Various Artists: The Rough Guide to the Music of New Orleans

Various Artists
The Rough Guide to the Music of New Orleans
The World Music Network
2012-04-03

It’s impossible to capture the spirit of a whole city’s music on a disc or two. But that is an uncharacteristically small-minded goal for the World Music Network, whose recent Rough Guide releases have attempted to encapsulate the music of entities much larger than cities, such as psychedelic Africa, Celtic women, and Morocco. The Rough Guide series has now set its sights on New Orleans, which is part of the 46th largest metropolitan area in the United States. While this seems like good news from the perspective of the World Music Network – giving it a chance to escape the Celts, and to explore a smaller place as New Orleans surely has one of the richest musical cultures of any metropolitan area in the world. In addition to being hailed as the birthplace of jazz, it has also spawned nationally successful and creative musicians in every imaginable musical genre: blues players like Guitar Slim, soul singers like Irma Thomas, Aaron Neville, and Lee Dorsey, funksters such as the Meters, hip-hop from Cash Money Records, numerous formidable brass bands, and genre-hopping figures like Allen Toussaint and Doctor John, to name just a few. Musicians who are not from New Orleans frequently try to add some NOLA flavor to their songs — Modest Mouse featured the Dirty Dozen Brass Band on songs on Good News For People Who Love Bad News; Allen Toussaint wrote the horn parts for Elvis Costello’s Spike, and they later collaborated on an album after Hurricane Katrina. Those are just the national musical figures; there are also the local New Orleans musical institutions, the parades, Mardi Gras. So once again, World Music Network has assigned itself a formidable task.

Assuming that a single disc can only introduce the listener to the tiniest slice of New Orleans, The Rough Guide to the Music of New Orleans does a passable job. There are tracks from many well-known figures – Dr. John, Kermit Ruffins, Professor Longhair – as well as a sampling of brass bands, a cut of bluesy jazz made famous by Louis Armstrong, a wave in the direction of Latin music with a song from Los Hombres Calientes, Mardi Gras tunes and tunes for horn lines. A few songs were hits in their day, like the Meters’ “Look-Ka Py Py,” a well-known New Orleans export. “Look-Ka Py Py” is largely wordless, starting with some chanting. The guitar and bass lock into a rhythm, working around it with the help of an organ, the beat is curling and shifty, leisurely but not lacking in momentum, funky but not flashy. Released in 1970, the Meters were developing a style of funk different from the other strands of funk popular at the time — the decadence of Isaac Hayes and Curtis Mayfield or the edge of James Brown.

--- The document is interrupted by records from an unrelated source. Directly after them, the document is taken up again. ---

-- ==== Sys2Proof/Machine/State.lean ====
section
/-! DEFINITION. The state of the machine (10_state.md R20 to R38), the ways it stops, and its state after construction. -/

namespace Sys2Proof.Machine

/-- The fault record held in `Halted(f)`, one constructor per kind of 60_exceptions.md R136 with the fields of R154. `addr`
is the address of the instruction. -/
inductive FaultRecord where
  /-- code 1, raised by execute of a word that does not decode (R137) -/
  | decodeFailure (opcode addr : Word)
  /-- code 2, raised by RET with `SP = 0` (R138) -/
  | stackUnderflow (opcode addr : Word)
  /-- code 3, raised by CALL with `SP = STACK_DEPTH` (R139; D8) -/
  | stackOverflow (opcode addr : Word)
  /-- code 4, raised by fetch when `pc + 1 >= RAM_SIZE` (R140; D6); no opcode was read -/
  | fetchOutOfBounds (addr : Word)
  /-- code 5, raised by DRW when its n sprite bytes do not all lie in RAM (R141; D7) -/
  | spriteOutOfBounds (opcode addr : Word) (i : Word) (n : Nibble)
  /-- code 6, raised by the seventeen unimplemented variants under `UNIMPL_POLICY = Fault` (R142; D9) -/
  | unimplemented (opcode addr : Word)
deriving DecidableEq, Repr

/-- The session status (10_state.md R34; D14). -/
inductive Status where
  | running
  | halted (f : FaultRecord)
deriving DecidableEq, Repr

/-- `DISP`, row-major: row y of the 32, with pixel (x, y) in bit x of that row (10_state.md R31). -/
abbrev Display := Vector (BitVec 64) 32

/-- The whole machine. -/
structure State where
  /-- general registers V0 to VF (R20) -/
  v       : Vector Byte 16
  /-- index register I (R26) -/
  i       : Word
  /-- program counter (R23) -/
  pc      : Word
  /-- stack pointer: the number of occupied slots, 0 to 16 (R27) -/
  sp      : Fin 17
  /-- call stack slots (R27) -/
  stack   : Vector Word 16
  /-- delay timer (R29) -/
  dt      : Byte
  /-- sound timer (R29) -/
  st      : Byte
  /-- RAM (R30) -/
  mem     : Memory
  /-- display buffer (R31) -/
  disp    : Display
  /-- keypad, true is pressed (R32) -/
  keys    : Vector Bool 16
  /-- session status (R34) -/
  status  : Status
  /-- the session's first `step()` has been called (implied by R50, R146, D28; DEDUCED, log entry 3) -/
  stepped : Bool
  /-- what the last `step()` returned, none before the first and after a fault (R33, R80; the model's own field, DESIGN
  CHOICE, log entry 2) -/
  redraw  : Option Bool
  /-- the machine's parameters (R38, 20_memory.md R44; the model's own field, DESIGN CHOICE, log entry 4) -/
  params  : Params
deriving DecidableEq, Repr

/-- Why `step` does not move. -/
inductive Fault where
  /-- Raised by `step` alone, when the session is already halted: "a halted core takes no further step" (40_cycle.md R84,
  U15). A stuck state. Safe: nothing follows it. -/
  | sessionHalted (f : FaultRecord)
deriving DecidableEq, Repr

/-- Why an operation is not performed. No meaning and no step answers with one. -/
inductive Refusal where
  /-- An arm of `exec` whose instruction has no meaning yet; raised by no arm now. Safe. -/
  | notModelled (mnemonic : String)
  /-- Raised by the driver's `load_rom` after the first step: no such move (R50, D28, U16). Safe. -/
  | loadRomAfterFirstStep
  /-- Raised by the driver's `SetKey` for a key index above 15 (R49, D23, U14). Safe. -/
  | keyIndexOutOfRange (k : Nat)
  /-- Raised by the driver's `SetKey` and `tick_timers` on a halted session: allowed only while Running (R146). Safe. -/
  | sessionNotRunning
  /-- Raised by the driver's `GetPixel` outside the 64 x 32 grid (R47, R146). Safe. -/
  | pixelOutOfRange (x y : Nat)
deriving DecidableEq, Repr

/-- Construction with given parameters (70_reset_and_hazards.md R155, 10_state.md R37). Every value but `pc`'s name is the
spec's own choice (D1 to D5: log entries 7 to 10). -/
def State.construct (p : Params) : State where
  v       := Vector.replicate 16 0
  i       := 0
  pc      := BitVec.ofNat 16 programStart
  sp      := 0
  stack   := Vector.replicate 16 0
  dt      := 0
  st      := 0
  mem     := []
  disp    := Vector.replicate 32 0
  keys    := Vector.replicate 16 false
  status  := .running
  stepped := false
  redraw  := none
  params  := p

/-- The machine right after construction, its only reset (R155). -/
def State.reset : State := State.construct defaultParams

end Sys2Proof.Machine
end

Professor Longhair’s “Big Chief” is nearly legendary, full of sparkling piano twinkle, high whistling almost like catcalls, and thick horns (It is worth hearing Dr. John’s version, not on this album, which is driven by organ and chicken scratch guitar). The New Orleans Nightcrawlers, Papa Grows Funk, and the Hot 8 Brass Band showcase the power of NOLA brass. The Hot 8 Brass Band cover of “Sexual Healing” is particularly noteworthy, turning Marvin Gaye’s slinky early ’80s hit into a heavy juggernaut. At the beginning of the song, someone mimics Gaye’s whisper — “Wake up!” — but it would be impossible not to get up in a hurry once the horns get going. Rather than a single seduction, this is a jubilant group revel. Throughout all the music on this disc, there is a strong and inviting group feel – collective singing and chanting, call and response.

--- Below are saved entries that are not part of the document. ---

-- ==== Sys2Proof/Laws/Memory.lean ====
section
/-! SUPPORT. RAM: a read after a write, and every memory operation keeps the canonical form. -/

namespace Sys2Proof.Machine

/-- After construction the font region holds the parameter `FONT_DATA` (20_memory.md R43, R44). -/
theorem resetByte_of_lt (f : FontData) {a : Nat} (h : a < 80) : resetByte f a = f[a] := by
  unfold resetByte
  exact dif_pos ⟨Nat.zero_le a, h⟩

/-- After construction every byte past the font is 0 (10_state.md R37). -/
theorem resetByte_of_le (f : FontData) {a : Nat} (h : 80 ≤ a) : resetByte f a = 0 := by
  unfold resetByte
  exact dif_neg fun h' => Nat.not_lt_of_le h h'.2

end Sys2Proof.Machine

namespace Sys2Proof.Machine.Memory

variable {f : FontData}

theorem read_write_same (m : Memory) (a : Nat) (b : Byte) (h : wf f m) : read f (write f m a b) a = b := by
  induction m with
  | nil =>
    simp only [write]
    split <;> rename_i hb <;> simp [read, hb]
  | cons c m ih =>
    obtain ⟨k, c⟩ := c
    have hm : wf f m := ⟨h.1.tail, fun d hd => h.2 d (List.mem_cons_of_mem _ hd)⟩
    have hlt : ∀ d ∈ m, k < d.1 := (List.pairwise_cons.mp h.1).1
    have absent : ∀ (m' : Memory), (∀ d ∈ m', a < d.1) → read f m' a = resetByte f a := by
      intro m' hm'
      induction m' with
      | nil => rfl
      | cons d m' ih' =>
        have hd := hm' d List.mem_cons_self
        simp only [read, if_neg (Nat.ne_of_lt hd)]
        exact ih' fun e he => hm' e (List.mem_cons_of_mem _ he)
    simp only [write]
    split
    · rename_i hak
      split
      · rename_i hb
        rw [hb]
        refine absent _ fun d hd => ?_
        rcases List.mem_cons.mp hd with rfl | hd
        · exact hak
        · exact Nat.lt_trans hak (hlt d hd)
      · simp [read]
    · split
      · rename_i _ hak
        split
        · rename_i hb
          rw [hb]
          exact absent _ fun d hd => hak ▸ hlt d hd
        · simp [read]
      · rename_i _ hak
        simp only [read, if_neg hak]
        exact ih hm

theorem read_write_other (m : Memory) (a a' : Nat) (b : Byte) (h : a' ≠ a) (hw : wf f m) :
    read f (write f m a b) a' = read f m a' := by
  induction m with
  | nil =>
    simp only [write]
    split <;> simp [read, h]
  | cons c m ih =>
    obtain ⟨k, c⟩ := c
    have hm : wf f m := ⟨hw.1.tail, fun d hd => hw.2 d (List.mem_cons_of_mem _ hd)⟩
    simp only [write]
    split
    · split <;> simp [read, h]
    · split
      · rename_i hak
        subst hak
        split <;> simp [read, h]
      · simp only [read, ih hm]

/-- The addresses listed after a write: those listed before, and the written one. -/
theorem mem_write {m : Memory} {a : Nat} {b : Byte} {c : Host.Cell} (hc : c ∈ write f m a b) :
    c ∈ m ∨ (c = (a, b) ∧ b ≠ resetByte f a) := by
  induction m with
  | nil =>
    simp only [write] at hc
    split at hc <;> simp_all
  | cons d m ih =>
    obtain ⟨k, d⟩ := d
    simp only [write] at hc
    split at hc
    · split at hc
      · exact .inl hc
      · rcases List.mem_cons.mp hc with rfl | hc
        · exact .inr ⟨rfl, ‹_›⟩
        · exact .inl hc
    · split at hc
      · split at hc
        · exact .inl (List.mem_cons_of_mem _ hc)
        · rcases List.mem_cons.mp hc with rfl | hc
          · exact .inr ⟨rfl, ‹_›⟩
          · exact .inl (List.mem_cons_of_mem _ hc)
      · rcases List.mem_cons.mp hc with rfl | hc
        · exact .inl List.mem_cons_self
        · exact (ih hc).imp_left (List.mem_cons_of_mem _)

theorem write_wf (m : Memory) (a : Nat) (b : Byte) (ha : a < ramSize) (h : wf f m) : wf f (write f m a b) := by
  refine ⟨?_, fun c hc => ?_⟩
  · induction m with
    | nil =>
      simp only [write]
      split <;> simp
    | cons d m ih =>
      obtain ⟨k, d⟩ := d
      have hp := List.pairwise_cons.mp h.1
      have hm : wf f m := ⟨hp.2, fun d hd => h.2 d (List.mem_cons_of_mem _ hd)⟩
      simp only [write]
      split
      · rename_i hak
        split
        · exact h.1
        · refine List.pairwise_cons.mpr ⟨fun e he => ?_, h.1⟩
          rcases List.mem_cons.mp he with rfl | he
          · exact hak
          · exact Nat.lt_trans hak (hp.1 e he)
      · split
        · rename_i _ hak
          split
          · exact hp.2
          · exact List.pairwise_cons.mpr ⟨fun e he => hak ▸ hp.1 e he, hp.2⟩
        · refine List.pairwise_cons.mpr ⟨fun e he => ?_, ih hm⟩
          rcases mem_write he with he | ⟨rfl, -⟩
          · exact hp.1 e he
          · simp only; omega
  · rcases mem_write hc with hc | ⟨rfl, hb⟩
    · exact h.2 c hc
    · exact ⟨ha, hb⟩

theorem writeBytes_wf (m : Memory) (a : Nat) (bs : List Byte) (ha : a + bs.length ≤ ramSize) (h : wf f m) :
    wf f (writeBytes f m a bs) := by
  induction bs generalizing m a with
  | nil => exact h
  | cons b bs ih =>
    simp only [List.length_cons] at ha
    exact ih _ _ (by omega) (write_wf m a b (by omega) h)

/-- Reading after storing consecutive bytes: inside them the stored byte, outside them what was there. -/
theorem read_writeBytes (m : Memory) (a : Nat) (bs : List Byte) (a' : Nat) (ha : a + bs.length ≤ ramSize) (h : wf f m) :
    read f (writeBytes f m a bs) a' =
      if a ≤ a' ∧ a' < a + bs.length then bs.getD (a' - a) 0 else read f m a' := by
  induction bs generalizing m a with
  | nil => simp [writeBytes]
  | cons b bs ih =>
    simp only [List.length_cons] at ha
    simp only [writeBytes, List.length_cons]
    rw [ih _ _ (by omega) (write_wf m a b (by omega) h)]
    by_cases h0 : a' = a
    · subst h0
      simp [read_write_same m a' b h]
    · rw [read_write_other m a a' b h0 h]
      by_cases h1 : a + 1 ≤ a' ∧ a' < a + 1 + bs.length
      · rw [if_pos h1, if_pos (by omega)]
        obtain ⟨d, hd⟩ : ∃ d, a' - a = d + 1 := ⟨a' - a - 1, by omega⟩
        rw [hd, List.getD_cons_succ]
        congr 1
        omega
      · rw [if_neg h1, if_neg (by omega)]

@[simp] theorem length_readBytes (m : Memory) (a n : Nat) : (readBytes f m a n).length = n := by
  induction n generalizing a with
  | zero => rfl
  | succ n ih => simp [readBytes, ih]

/-- Byte k of a read of consecutive bytes. -/
theorem getD_readBytes (m : Memory) (a n k : Nat) (h : k < n) : (readBytes f m a n).getD k 0 = read f m (a + k) := by
  induction n generalizing a k with
  | zero => omega
  | succ n ih =>
    cases k with
    | zero => simp [readBytes]
    | succ k =>
      rw [readBytes, List.getD_cons_succ, ih _ _ (by omega)]
      congr 1
      omega

theorem nil_wf : wf f [] := ⟨List.Pairwise.nil, fun _ h => absurd h List.not_mem_nil⟩

end Sys2Proof.Machine.Memory
end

The second disc in the collection (a bonus disc) is filled entirely with songs by the contemporary New Orleans band Dumpstaphunk. They favor a heavier approach to funk, not as buoyant, often sacrificing elasticity and flexibility to emphasize power. It is odd that the bonus disc is limited to one band’s material since the purpose is to introduce the world to as many NOLA musical cultures as possible. And the first disc is hardly a complete guide; inevitably, there is much that is left out. Two omissions seem particularly egregious: First, there are hardly any women on the disc. Surely greats like Irma Thomas or Barbara George merit inclusion; In addition, there’s no rap, despite the fact that New Orleans is well known for its own brand of hip-hop, bounce music, and successful rap labels.

The collection seems largely stuck on musical traditions pioneered in the past, failing to acknowledge the constantly changing, endlessly innovative nature of the New Orleans music scene; for example, a brass band like the Soul Rebels Brass Band frequently raps over its horn arrangements. But The Rough Guide to the Music of New Orleans succeeds in whetting the appetite for more of the NOLA sound. It is well worth pursuing the albums of any or all of the artists included in this compilation, as well as the work of their predecessors, contemporaries, comrades, and admirers.